The world is big and the task of reaching the ends of the earth is still ongoing...
Here is a rough but interactive map to help you visualize where the various fonts produced by our team (about 40 in total right now) are serving at least one local language community. The countries impacted by our work are painted in green. There are new font projects and then there is the ongoing work on maintaining and updating current fonts. You can probably imagine the many people served in these locations yourself... (give or take a few millions). And, of course, there are the many more refugees, diasporas, displaced people and linguists using and studying with that particular alphabet in other countries. Our basic fonts for the Latin/Cyrillic/Greek alphabets are used pretty much everywhere.
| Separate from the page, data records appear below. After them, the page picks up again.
/-- The Ring and Answer Unit. -/
structure Rau where
  presence : Presence
  deadlines : Deadlines
  episode : Episode
  caller : CallerBuffer
  discr : Option Discrimination
deriving DecidableEq, Repr

/-! ### Level Meter (Chapter 5) -/

/-- R85 and R86: the accumulator, the sample count and the last level code of one path. -/
structure PathMeter where
  acc : Nat
  count : Nat
  level : Nat
deriving DecidableEq, Repr

/-- R89. -/
inductive FeedKind where
  | off | training | tracking
deriving DecidableEq, Repr

/-- R89. -/
structure QualityWindow where
  acc : Nat
  symbols : Nat
  saturated : Bool
  overloadRun : Nat
deriving DecidableEq, Repr

/-- R95: a window that held its 256 symbols when its feed, of the kind `feed`, stopped, and that is still to close. -/
structure ClosingWindow where
  feed : FeedKind
  window : QualityWindow
deriving DecidableEq, Repr

/-- The Level Meter. `trainingQ` is the quality figure of the last window closed since the training's feed was started
(R93). `bands` are the twelve bands in the order of R48. -/
structure LevelMeter where
  line : PathMeter
  mic : PathMeter
  bands : List PathMeter
  bandsOn : Bool
  feed : FeedKind
  /-- R95: the windows of stopped feeds that are still to close, oldest first. -/
  closing : List ClosingWindow
  window : QualityWindow
  trainingQ : Option Nat
  lastQ : Option (Nat × Bool)
  overloads : Nat
  average : Option Nat
deriving DecidableEq, Repr

/-! ### Data Pump (Chapter 6) -/

/-- R98. -/
inductive PumpMode where
  | none | data | fax
deriving DecidableEq, Repr

/-- R98. -/
inductive PumpRole where
  | caller | answerer
deriving DecidableEq, Repr

/-- R98. -/
inductive PumpRequest where
  | none
  | rate (rung : Nat)
  | retrain
deriving DecidableEq, Repr

/-- R102 and R107: where a training stands. -/
inductive TrainingStage where
  | none | symbols | verdicts
deriving DecidableEq, Repr

/-- R98; the fields after `request` are what R101, R102 and R105 say of the exchange in progress. -/
structure Pump where
  mode : PumpMode
  role : Option PumpRole
  phase : PumpPhase
  rung : Option Nat
  localCeiling : Nat
  localFloor : Nat
  peerMax : Option Nat
  negCeiling : Option Nat
  negFloor : Option Nat
  below : Nat
  above : Nat
  retrains : Nat
  linkStarted : Bool
  request : PumpRequest
  answerTone : Bool
  heardMax : Option Nat
  heardAck : Bool
  stage : TrainingStage
  ownAccept : Bool
  farAccept : Option Bool
  confirmed : Bool
deriving DecidableEq, Repr

/-! ### Link Engine (Chapter 7) -/

/-- R113. -/
inductive LinkMode where
  | off | setup | linked | direct | clearing
deriving DecidableEq, Repr

/-- R130. -/
inductive LinkPolicy where
  | require | prefer | directOnly
deriving DecidableEq, Repr

/-- R116. -/
inductive LinkFrame where
  | data (seq ack : Nat) (payload : List Byte)
  | ack (ack : Nat) (busy : Bool)
  | reject (expected : Nat)
  | linkReq (window payload : Nat)
  | linkConf (window payload : Nat)
  | clear
deriving DecidableEq, Repr

/-- R133: the fax control frames. -/
inductive FaxFrame where
  | caps (maxRung resolutions scanMs : Nat)
  | set (rung resolution scanMs : Nat)
  | checkOk
  | checkFail
  | pageEnd (more : Bool)
  | pageOk
  | pageBad
  | refuse
  | done
deriving DecidableEq, Repr

/-- What the pump's transmitter was last given to send (R117, R124, R134, R137, R139). -/
inductive Transmission where
  | idleFill
  | resync (rung : Nat)
  | link (f : LinkFrame)
  | fax (f : FaxFrame)
  | check (rung : Nat)
  | byte (b : Byte)
deriving DecidableEq, Repr

/-- R113: a frame of the send window. -/
structure SentFrame where
  seq : Nat
  payload : List Byte
deriving DecidableEq, Repr

/-- R126, with the port overrun count of R127. -/
structure LinkStats where
  sent : Nat
  resent : Nat
  good : Nat
  crcErrors : Nat
  rejectsSent : Nat
  rejectsReceived : Nat
  expiries : Nat
  lost : Nat
  overruns : Nat
deriving DecidableEq, Repr
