/-! ### The Fax Engine (Chapter 8) -/

/-- R56, R112, R132 to R137, R139: fax setup and its check. A sender answers CAPS with a SET and its check, connecting the
call where it was still in progress; a receiver takes the SET and the check; the verdict lets the page begin, with its
resynchronising symbols, or the sender steps down. The pump works at the rung that the Fax Engine gives it (log 48). A SET
whose resolution byte is not one of its values is discarded (12.3); a scan-line time is kept as it came, and a SET that comes
again in F_CHECK or beyond, page data being received or not, is answered with the last frame, whatever its values are (log
35); a window that is full at the check's last symbol counts as the check's last (log 49); a SET whose rung is outside the fax
bounds is taken as it came, for the check to fail (log 50). A CHECK_OK or CHECK_FAIL that comes before the SET after it has
left answers an earlier SET and is ignored, and a SET that comes before the CHECK_FAIL or PAGE_BAD has left is a repeated one
(log 51). That the check after a repeated SET leaves the TRAINING feed and the note of an overload as they are is the model's
choice (log 50). -/
def Obligations.FaxSetUp : Prop :=
  ∀ s : State, s.ccu.call.active = true → s.ccu.call.job = .fax →
    (s.fax.role = some .sender → s.fax.listens →
      (∀ m r x : Byte, s.ccu.line = .connected → s.fax.phase = some .setup → s.fax.expect = .caps →
        (s.fax.floor ≤ min (min 7 m.toNat) s.fax.ceiling →
          ∃ t, exec (.capsReceived m r x) s = .next t ∧ t.fax.rung = some (min (min 7 m.toNat) s.fax.ceiling) ∧
            t.fax.lastFrame = some (.set (min (min 7 m.toNat) s.fax.ceiling)
              ((chooseResolution s.settings.faxFine r).code) (readScanMs x.toNat)) ∧
            t.fax.resolution = some (chooseResolution s.settings.faxFine r) ∧
            t.fax.scanMs = readScanMs x.toNat ∧ t.fax.phase = some .check ∧ t.fax.expect = .checkVerdict ∧
            t.fax.checkSending = false ∧ t.fax.retries = 0 ∧
            t.link.tx = .fax (.set (min (min 7 m.toNat) s.fax.ceiling)
              ((chooseResolution s.settings.faxFine r).code) (readScanMs x.toNat)) ∧
            t.pump = { s.pump with rung := some (min (min 7 m.toNat) s.fax.ceiling) } ∧
            t.LoadedT2 .faxReply 3000 .none ∧ SameBut [.fax, .link, .call, .ccuRest, .timer 2, .pump] s t) ∧
        (min (min 7 m.toNat) s.fax.ceiling < s.fax.floor → s.ccu.ending = none →
          ∃ t, exec (.capsReceived m r x) s = .next t ∧ CallEnded [] s t .faxTraining)) ∧
      (s.ccu.line = .connected → s.fax.phase = some .check → s.fax.stale →
        (∃ t, exec .checkOkReceived s = .next t ∧ SameBut [] s t) ∧
        (∃ t, exec .checkFailReceived s = .next t ∧ SameBut [] s t)) ∧
      (s.ccu.line = .connected → s.fax.phase = some .check → ¬s.fax.stale →
        (s.fax.place = .store →
          ∃ t, exec .checkOkReceived s = .next t ∧ t.fax.phase = some .page ∧ t.fax.expect = .none ∧
            t.fax.page = (if s.fax.page = 0 then 1 else s.fax.page) ∧ t.fax.markSent = false ∧ t.fax.markOut = false ∧
            t.link.tx = .resync (s.fax.rung.getD 0) ∧
            t.timers.e2.mode = .off ∧ SameBut [.fax, .link, .call, .ccuRest, .timer 2] s t) ∧
        (s.fax.place = .port →
          ∃ t, exec .checkOkReceived s = .next t ∧ t.fax.phase = some .page ∧ t.LoadedT2 .faxStall 3000 .none ∧
            t.link.tx = .resync (s.fax.rung.getD 0) ∧ (t.sys.data = true ∨ t.sys.entryDue = true) ∧
            SameBut [.fax, .link, .call, .ccuRest, .timer 2, .systemPort] s t) ∧
        (s.fax.place = .undecided → s.ccu.call.holder = some .system →
          ∃ t, exec .checkOkReceived s = .next t ∧ t.fax.phase = some .page ∧ t.fax.place = .port ∧
            t.LoadedT2 .faxStall 3000 .none ∧ t.link.tx = .resync (s.fax.rung.getD 0) ∧
            (t.sys.data = true ∨ t.sys.entryDue = true) ∧
            SameBut [.fax, .link, .call, .ccuRest, .timer 2, .systemPort] s t) ∧
        (s.fax.place = .undecided → s.ccu.call.holder ≠ some .system → s.ccu.ending = none →
          ∃ t, exec .checkOkReceived s = .next t ∧ t.ccu.line = .releasing ∧ t.ccu.call.active = false ∧
            t.ccu.call.cause = some .faxPageFailed ∧ t.LoadedT2 .guard 1500 .none ∧ SameBut (endParts s) s t) ∧
        (s.fax.floor ≤ s.fax.rung.getD 0 - 1 →
          ∃ t, exec .checkFailReceived s = .next t ∧ t.fax.rung = some (s.fax.rung.getD 0 - 1) ∧
            t.fax.phase = some .check ∧ t.fax.expect = .checkVerdict ∧ t.fax.retries = 0 ∧
            t.link.tx = .fax (.set (s.fax.rung.getD 0 - 1) ((s.fax.resolution.getD .normal).code) s.fax.scanMs) ∧
            t.pump = { s.pump with rung := some (s.fax.rung.getD 0 - 1) } ∧
            t.LoadedT2 .faxReply 3000 .none ∧ SameBut [.fax, .link, .call, .ccuRest, .timer 2, .pump] s t) ∧
        (s.fax.rung.getD 0 - 1 < s.fax.floor → s.ccu.ending = none →
          ∃ t, exec .checkFailReceived s = .next t ∧ CallEnded [] s t .faxTraining))) ∧
    (∀ m r x : Byte, s.fax.role = some .sender → s.ccu.line = .progress → s.fax.phase = none →
      s.fax.checkSending = false → max 2 s.settings.rungFloor ≤ min 7 s.settings.rungCeiling → max 2 s.settings.rungFloor ≤ m.toNat →
      ∃ t, exec (.capsReceived m r x) s = .next t ∧ t.ccu.line = .connected ∧ t.pump.mode = .fax ∧
        t.fax.phase = some .check ∧ t.fax.floor = max 2 s.settings.rungFloor ∧
        t.fax.ceiling = min 7 s.settings.rungCeiling ∧
        t.fax.rung = some (min (min 7 m.toNat) (min 7 s.settings.rungCeiling)) ∧ t.pump.rung = t.fax.rung ∧
        t.LoadedT2 .faxReply 3000 .none ∧
        (∀ p, t.Noticed p .callState) ∧
        SameBut [.line, .call, .ccuRest, .timer 2, .detectors, .pump, .fax, .link, .notices .panel] s t) ∧
    (s.fax.checkSending = true →
      ∃ t, exec .faxCheckSent s = .next t ∧ t.fax = { s.fax with checkSending := false } ∧ t.link.tx = .idleFill ∧
        SameBut [.fax, .link] s t) ∧
    (s.fax.role = some .receiver → s.ccu.line = .connected →
      (∀ g r x : Byte, s.fax.listens → s.fax.phase = some .setup → ¬s.fax.stale → r.toNat < 2 →
        ∃ t, exec (.setReceived g r x) s = .next t ∧ t.fax.rung = some g.toNat ∧
          t.fax.resolution = some (if r = 0#8 then .normal else .fine) ∧ t.fax.retries = 0 ∧
          t.fax.scanMs = x.toNat ∧ t.fax.phase = some .check ∧ t.fax.expect = .none ∧ t.level.feed = .training ∧
          t.pump = { s.pump with rung := some g.toNat } ∧
          t.timers.e2.mode = .off ∧ SameBut [.fax, .level, .call, .ccuRest, .timer 2, .pump] s t) ∧
      (∀ (f : FaxFrame) (g r x : Byte), s.fax.listens → r.toNat < 2 →
        s.fax.phase = some .check ∨ s.fax.phase = some .page ∨ s.fax.phase = some .postpage ∨
          s.fax.phase = some .clearing ∨ (s.fax.phase = some .setup ∧ s.fax.stale) →
        s.fax.lastFrame = some f →
        ∃ t, exec (.setReceived g r x) s = .next t ∧ t.link.tx = .fax f ∧
          SameBut [.link] s t) ∧
      (∀ g r x : Byte, 2 ≤ r.toNat → ∃ t, exec (.setReceived g r x) s = .next t ∧ SameBut [] s t) ∧
      (∀ q : Nat, s.fax.phase = some .check →
        (s.level.windowFull = false ∧ q = s.level.trainingQ.getD 0) ∨
          (s.level.windowFull = true ∧ q = 47 - logCode (s.level.window.acc / 256)) →
        (s.fax.floor ≤ s.fax.rung.getD 0 → s.fax.rung.getD 0 ≤ s.fax.ceiling → s.fax.checkOverloaded = false →
          s.level.windowFull = false ∨ s.level.window.saturated = false →
          s.fall (s.fax.rung.getD 0) + s.settings.faxMargin ≤ 8 * q →
          ∃ t, exec .faxCheckEnd s = .next t ∧ t.fax.phase = some .page ∧ t.fax.expect = .pageData ∧
            t.link.tx = .fax .checkOk ∧ t.LoadedT2 .faxReply 3000 .none ∧
            t.level.average = some (8 * q) ∧ t.level.feed = .off ∧
            (s.fax.place = .port → t.sys.data = true ∨ t.sys.entryDue = true) ∧
            SameBut [.fax, .level, .link, .call, .ccuRest, .timer 2, .systemPort] s t) ∧
        (s.fax.rung.getD 0 < s.fax.floor ∨ s.fax.ceiling < s.fax.rung.getD 0 ∨ s.fax.checkOverloaded = true ∨
            (s.level.windowFull = true ∧ s.level.window.saturated = true) ∨
            8 * q < s.fall (s.fax.rung.getD 0) + s.settings.faxMargin →
          ∃ t, exec .faxCheckEnd s = .next t ∧ t.fax.phase = some .setup ∧ t.fax.expect = .set ∧
            t.link.tx = .fax .checkFail ∧ t.LoadedT2 .faxReply 3000 .none ∧
            SameBut [.fax, .level, .link, .call, .ccuRest, .timer 2] s t))) ∧
    (∀ run, ∃ t, exec (.faxInvalidControlFrame run) s = .next t ∧ SameBut [] s t)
Please bear in mind that it's hard to accurately measure and provide very precise statistics since, by design, we are very generous with the licensing through the Open Font License to allow unrestricted usage, wide redistribution to maximize access and great malleability of sources and build systems to make derivatives and cater to local needs without us being a bottleneck.
We hope this provides a decent answer to the question, "So... where and with what people group do you work?".
These are the countries with at least one people group using a language we support with a font (and usually a keyboard to go along with it) to enable reading and writing. If you zoom in, you will see some of the city names written in one of the local alphabets, usually the main one. (the map legends might be rather small on a large screen but more readable on a mobile device). We are not tracking any "sales" and for security reasons, we are only giving you a general idea of where the fonts are being used but not full names and population statistics inside each country... The markers on the map, a little icon of a happy reader might be located on capital cities but the remote communities being served are often very far away from there...
Also, our presence and many years of sustained advocacy efforts in the wider computer industry have dramatically improved the availability of unrestricted fonts covering the needs of lesser-resourced languages, besides the ones produced by SIL. Consider the Noto Font project and most fonts in the Google Font service which use the Open Font License, a legal model established by our team. There are now thousands more open fonts available for lesser-resourced languages around the world provided by different foundries. This is great news for many communities, indeed!
While we have been very encouraged by the overall progress, we still hear about needs directly through our contacts on the field. There are still new alphabets to establish in the Unicode international standard and corresponding fonts to create and distribute so this task is far from complete, the battle continues and we still need your help. Breaking down language barriers and crossing borders is far from easy, but remains absolutely necessary to reach all the way to the ends of the earth. Thank you for considering how you could play a part in this work!